§ DIRECTIONS FOR THIS TASK: Search the entries for the word "testConfig". Copy each line in which it is found.
[Opening RECORD EXCERPTS section]
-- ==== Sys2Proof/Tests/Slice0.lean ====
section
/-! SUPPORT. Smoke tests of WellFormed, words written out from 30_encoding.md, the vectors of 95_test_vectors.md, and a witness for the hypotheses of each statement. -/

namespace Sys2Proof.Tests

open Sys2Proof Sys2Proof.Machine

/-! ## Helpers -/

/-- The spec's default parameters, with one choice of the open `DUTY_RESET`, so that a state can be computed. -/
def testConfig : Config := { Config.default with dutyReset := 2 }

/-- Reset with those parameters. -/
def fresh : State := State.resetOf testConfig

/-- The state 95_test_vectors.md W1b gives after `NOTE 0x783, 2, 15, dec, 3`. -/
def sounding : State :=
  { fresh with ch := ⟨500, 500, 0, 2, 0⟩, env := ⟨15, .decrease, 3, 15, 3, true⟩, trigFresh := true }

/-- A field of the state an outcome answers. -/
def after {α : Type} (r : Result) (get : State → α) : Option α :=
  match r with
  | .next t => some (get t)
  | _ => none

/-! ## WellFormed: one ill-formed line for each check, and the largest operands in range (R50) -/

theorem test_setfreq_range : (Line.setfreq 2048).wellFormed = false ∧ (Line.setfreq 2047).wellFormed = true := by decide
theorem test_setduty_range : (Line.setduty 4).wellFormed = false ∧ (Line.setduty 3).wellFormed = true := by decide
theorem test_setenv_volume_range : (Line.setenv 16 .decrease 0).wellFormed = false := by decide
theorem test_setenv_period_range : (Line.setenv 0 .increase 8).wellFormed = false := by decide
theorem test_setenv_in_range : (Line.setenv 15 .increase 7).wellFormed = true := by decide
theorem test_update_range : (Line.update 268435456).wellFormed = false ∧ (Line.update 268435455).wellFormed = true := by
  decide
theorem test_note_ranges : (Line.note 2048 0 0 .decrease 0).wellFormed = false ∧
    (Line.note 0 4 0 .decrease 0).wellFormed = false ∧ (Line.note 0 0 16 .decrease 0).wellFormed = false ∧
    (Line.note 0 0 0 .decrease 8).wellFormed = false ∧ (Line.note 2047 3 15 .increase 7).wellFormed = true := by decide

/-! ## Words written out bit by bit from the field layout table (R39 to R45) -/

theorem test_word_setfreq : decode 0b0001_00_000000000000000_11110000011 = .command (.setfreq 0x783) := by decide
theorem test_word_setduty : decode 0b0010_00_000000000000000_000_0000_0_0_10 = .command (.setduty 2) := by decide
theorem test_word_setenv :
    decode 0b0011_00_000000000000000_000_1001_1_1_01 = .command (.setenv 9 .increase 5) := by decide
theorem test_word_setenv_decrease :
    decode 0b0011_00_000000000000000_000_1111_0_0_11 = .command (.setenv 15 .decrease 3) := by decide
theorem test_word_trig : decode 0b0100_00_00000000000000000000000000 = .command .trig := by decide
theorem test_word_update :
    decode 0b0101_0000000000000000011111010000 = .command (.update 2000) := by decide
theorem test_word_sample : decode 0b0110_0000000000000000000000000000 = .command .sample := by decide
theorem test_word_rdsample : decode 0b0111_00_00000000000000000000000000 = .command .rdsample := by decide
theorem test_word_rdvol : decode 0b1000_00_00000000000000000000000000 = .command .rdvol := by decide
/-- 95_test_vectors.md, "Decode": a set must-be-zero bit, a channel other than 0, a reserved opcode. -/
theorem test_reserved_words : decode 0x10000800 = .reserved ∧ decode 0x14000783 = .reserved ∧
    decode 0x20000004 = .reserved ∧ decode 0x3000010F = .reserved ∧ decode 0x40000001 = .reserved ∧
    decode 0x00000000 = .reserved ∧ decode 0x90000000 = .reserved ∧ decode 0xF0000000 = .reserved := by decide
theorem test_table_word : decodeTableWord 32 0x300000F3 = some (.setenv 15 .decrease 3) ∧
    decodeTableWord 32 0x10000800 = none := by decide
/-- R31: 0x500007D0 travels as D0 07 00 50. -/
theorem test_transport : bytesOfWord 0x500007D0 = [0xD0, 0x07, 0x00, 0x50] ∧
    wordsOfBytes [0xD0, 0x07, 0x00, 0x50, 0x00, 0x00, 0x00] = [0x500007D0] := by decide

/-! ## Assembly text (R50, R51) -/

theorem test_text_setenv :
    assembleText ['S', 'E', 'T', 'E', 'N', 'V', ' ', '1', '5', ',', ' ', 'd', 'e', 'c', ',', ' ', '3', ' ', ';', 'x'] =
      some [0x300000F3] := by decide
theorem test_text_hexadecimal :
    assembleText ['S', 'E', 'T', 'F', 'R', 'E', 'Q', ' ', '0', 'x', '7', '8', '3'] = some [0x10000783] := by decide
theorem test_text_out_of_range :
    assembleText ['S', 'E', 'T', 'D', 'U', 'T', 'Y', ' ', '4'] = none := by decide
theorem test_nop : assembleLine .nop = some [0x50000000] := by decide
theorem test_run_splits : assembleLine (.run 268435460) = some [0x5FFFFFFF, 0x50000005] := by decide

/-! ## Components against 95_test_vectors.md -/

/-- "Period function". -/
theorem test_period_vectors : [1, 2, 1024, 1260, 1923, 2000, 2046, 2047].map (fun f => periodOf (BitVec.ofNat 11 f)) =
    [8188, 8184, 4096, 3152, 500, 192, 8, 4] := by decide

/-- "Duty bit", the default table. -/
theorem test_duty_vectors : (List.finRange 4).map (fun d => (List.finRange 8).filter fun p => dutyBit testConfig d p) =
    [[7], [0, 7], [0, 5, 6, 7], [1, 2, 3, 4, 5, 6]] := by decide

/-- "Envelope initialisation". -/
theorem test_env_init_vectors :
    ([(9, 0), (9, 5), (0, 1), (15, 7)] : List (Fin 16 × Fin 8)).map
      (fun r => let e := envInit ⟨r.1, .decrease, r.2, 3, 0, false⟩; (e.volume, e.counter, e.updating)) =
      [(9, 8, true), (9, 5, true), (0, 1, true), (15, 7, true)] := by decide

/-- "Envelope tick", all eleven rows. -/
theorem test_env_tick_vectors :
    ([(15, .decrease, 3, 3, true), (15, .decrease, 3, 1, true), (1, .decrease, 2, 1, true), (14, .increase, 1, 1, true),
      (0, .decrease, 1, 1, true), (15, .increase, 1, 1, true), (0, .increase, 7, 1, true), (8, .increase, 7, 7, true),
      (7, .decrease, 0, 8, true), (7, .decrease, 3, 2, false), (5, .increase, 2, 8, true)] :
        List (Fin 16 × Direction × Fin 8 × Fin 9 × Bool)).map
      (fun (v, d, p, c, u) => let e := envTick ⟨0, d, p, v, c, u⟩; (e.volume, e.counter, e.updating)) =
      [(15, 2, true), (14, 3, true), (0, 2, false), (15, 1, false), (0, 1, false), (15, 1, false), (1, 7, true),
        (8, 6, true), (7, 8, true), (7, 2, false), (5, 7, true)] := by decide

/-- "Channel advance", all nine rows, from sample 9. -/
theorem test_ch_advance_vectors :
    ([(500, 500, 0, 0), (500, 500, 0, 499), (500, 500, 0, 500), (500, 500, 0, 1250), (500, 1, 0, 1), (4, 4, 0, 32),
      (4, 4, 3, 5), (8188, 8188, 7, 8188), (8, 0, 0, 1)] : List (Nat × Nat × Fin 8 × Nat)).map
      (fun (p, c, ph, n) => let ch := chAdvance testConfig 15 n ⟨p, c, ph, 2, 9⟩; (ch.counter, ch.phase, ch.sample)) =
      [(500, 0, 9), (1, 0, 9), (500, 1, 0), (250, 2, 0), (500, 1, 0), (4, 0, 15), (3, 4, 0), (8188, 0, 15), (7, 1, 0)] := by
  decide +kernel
[Closing RECORD EXCERPTS section]
[Opening RECORD EXCERPTS section]
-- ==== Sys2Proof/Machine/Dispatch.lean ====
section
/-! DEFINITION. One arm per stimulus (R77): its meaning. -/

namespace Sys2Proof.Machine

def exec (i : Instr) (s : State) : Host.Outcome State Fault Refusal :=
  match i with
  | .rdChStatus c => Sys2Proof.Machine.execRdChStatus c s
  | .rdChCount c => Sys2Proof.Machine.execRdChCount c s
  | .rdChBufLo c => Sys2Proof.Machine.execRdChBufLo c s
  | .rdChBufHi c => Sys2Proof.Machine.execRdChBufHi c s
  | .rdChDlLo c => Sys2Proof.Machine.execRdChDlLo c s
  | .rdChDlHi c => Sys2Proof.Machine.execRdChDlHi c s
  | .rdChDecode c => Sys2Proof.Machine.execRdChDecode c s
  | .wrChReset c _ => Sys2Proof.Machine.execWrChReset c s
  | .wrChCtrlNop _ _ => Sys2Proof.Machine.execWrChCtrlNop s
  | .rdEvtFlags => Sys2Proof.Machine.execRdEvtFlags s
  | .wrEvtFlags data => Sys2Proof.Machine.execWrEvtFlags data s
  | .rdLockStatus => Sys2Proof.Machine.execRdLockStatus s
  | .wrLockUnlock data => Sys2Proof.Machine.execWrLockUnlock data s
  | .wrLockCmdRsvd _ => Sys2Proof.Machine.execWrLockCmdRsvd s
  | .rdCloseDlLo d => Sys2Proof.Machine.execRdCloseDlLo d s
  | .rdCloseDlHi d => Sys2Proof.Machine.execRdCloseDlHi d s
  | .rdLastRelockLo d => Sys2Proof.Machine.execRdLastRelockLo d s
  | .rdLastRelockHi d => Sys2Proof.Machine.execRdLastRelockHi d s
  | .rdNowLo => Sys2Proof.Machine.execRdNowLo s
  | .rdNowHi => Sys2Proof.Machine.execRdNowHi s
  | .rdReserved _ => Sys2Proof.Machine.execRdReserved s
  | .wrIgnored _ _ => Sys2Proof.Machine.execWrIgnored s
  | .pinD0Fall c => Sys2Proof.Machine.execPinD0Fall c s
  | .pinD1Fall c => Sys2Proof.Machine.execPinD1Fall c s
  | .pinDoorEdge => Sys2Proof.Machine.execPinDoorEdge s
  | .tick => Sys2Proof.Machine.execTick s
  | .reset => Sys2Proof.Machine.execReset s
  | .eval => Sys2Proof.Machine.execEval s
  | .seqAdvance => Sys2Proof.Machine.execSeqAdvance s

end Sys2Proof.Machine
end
[Closing RECORD EXCERPTS section]
[Opening RECORD EXCERPTS section]
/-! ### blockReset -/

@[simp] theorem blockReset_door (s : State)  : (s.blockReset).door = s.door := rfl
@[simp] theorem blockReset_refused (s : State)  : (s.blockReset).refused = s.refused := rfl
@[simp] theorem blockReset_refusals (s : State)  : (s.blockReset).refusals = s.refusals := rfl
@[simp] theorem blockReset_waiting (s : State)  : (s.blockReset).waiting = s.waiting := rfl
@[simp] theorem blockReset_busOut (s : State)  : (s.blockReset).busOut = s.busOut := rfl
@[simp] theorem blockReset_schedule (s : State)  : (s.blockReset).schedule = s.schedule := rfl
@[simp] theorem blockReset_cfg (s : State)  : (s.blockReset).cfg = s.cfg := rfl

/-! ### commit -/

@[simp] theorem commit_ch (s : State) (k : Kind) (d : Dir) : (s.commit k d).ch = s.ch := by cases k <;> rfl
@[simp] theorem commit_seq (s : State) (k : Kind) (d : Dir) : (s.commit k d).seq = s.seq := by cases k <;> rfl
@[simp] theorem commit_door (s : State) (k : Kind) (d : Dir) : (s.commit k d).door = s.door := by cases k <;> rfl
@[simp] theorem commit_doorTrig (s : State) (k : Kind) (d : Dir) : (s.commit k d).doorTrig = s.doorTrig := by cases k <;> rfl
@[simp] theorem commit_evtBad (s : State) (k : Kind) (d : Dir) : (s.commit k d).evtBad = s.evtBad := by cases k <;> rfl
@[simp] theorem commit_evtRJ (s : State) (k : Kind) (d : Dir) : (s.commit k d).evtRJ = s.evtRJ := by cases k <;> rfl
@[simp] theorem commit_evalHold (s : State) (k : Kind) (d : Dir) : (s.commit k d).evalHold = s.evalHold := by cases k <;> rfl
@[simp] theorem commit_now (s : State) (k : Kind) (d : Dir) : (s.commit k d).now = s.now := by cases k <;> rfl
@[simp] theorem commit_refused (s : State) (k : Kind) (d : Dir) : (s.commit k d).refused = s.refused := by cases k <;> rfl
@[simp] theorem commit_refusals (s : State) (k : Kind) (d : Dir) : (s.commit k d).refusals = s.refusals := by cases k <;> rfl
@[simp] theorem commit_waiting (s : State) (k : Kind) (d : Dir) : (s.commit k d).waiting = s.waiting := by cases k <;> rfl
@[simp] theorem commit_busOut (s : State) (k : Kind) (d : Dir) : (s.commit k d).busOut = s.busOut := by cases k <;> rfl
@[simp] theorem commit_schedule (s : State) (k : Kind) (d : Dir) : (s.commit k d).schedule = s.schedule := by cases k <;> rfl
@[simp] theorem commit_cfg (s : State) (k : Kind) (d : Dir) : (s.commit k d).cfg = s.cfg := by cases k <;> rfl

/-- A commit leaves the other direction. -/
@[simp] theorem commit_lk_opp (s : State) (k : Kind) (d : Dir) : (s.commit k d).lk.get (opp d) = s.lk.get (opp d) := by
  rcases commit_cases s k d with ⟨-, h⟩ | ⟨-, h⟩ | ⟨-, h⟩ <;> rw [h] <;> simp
[Closing RECORD EXCERPTS section]
§ EXERCISE RESULT:
def testConfig : Config := { Config.default with dutyReset := 2 }
def fresh : State := State.resetOf testConfig
theorem test_duty_vectors : (List.finRange 4).map (fun d => (List.finRange 8).filter fun p => dutyBit testConfig d p) =
      (fun (p, c, ph, n) => let ch := chAdvance testConfig 15 n ⟨p, c, ph, 2, 9⟩; (ch.counter, ch.phase, ch.sample)) =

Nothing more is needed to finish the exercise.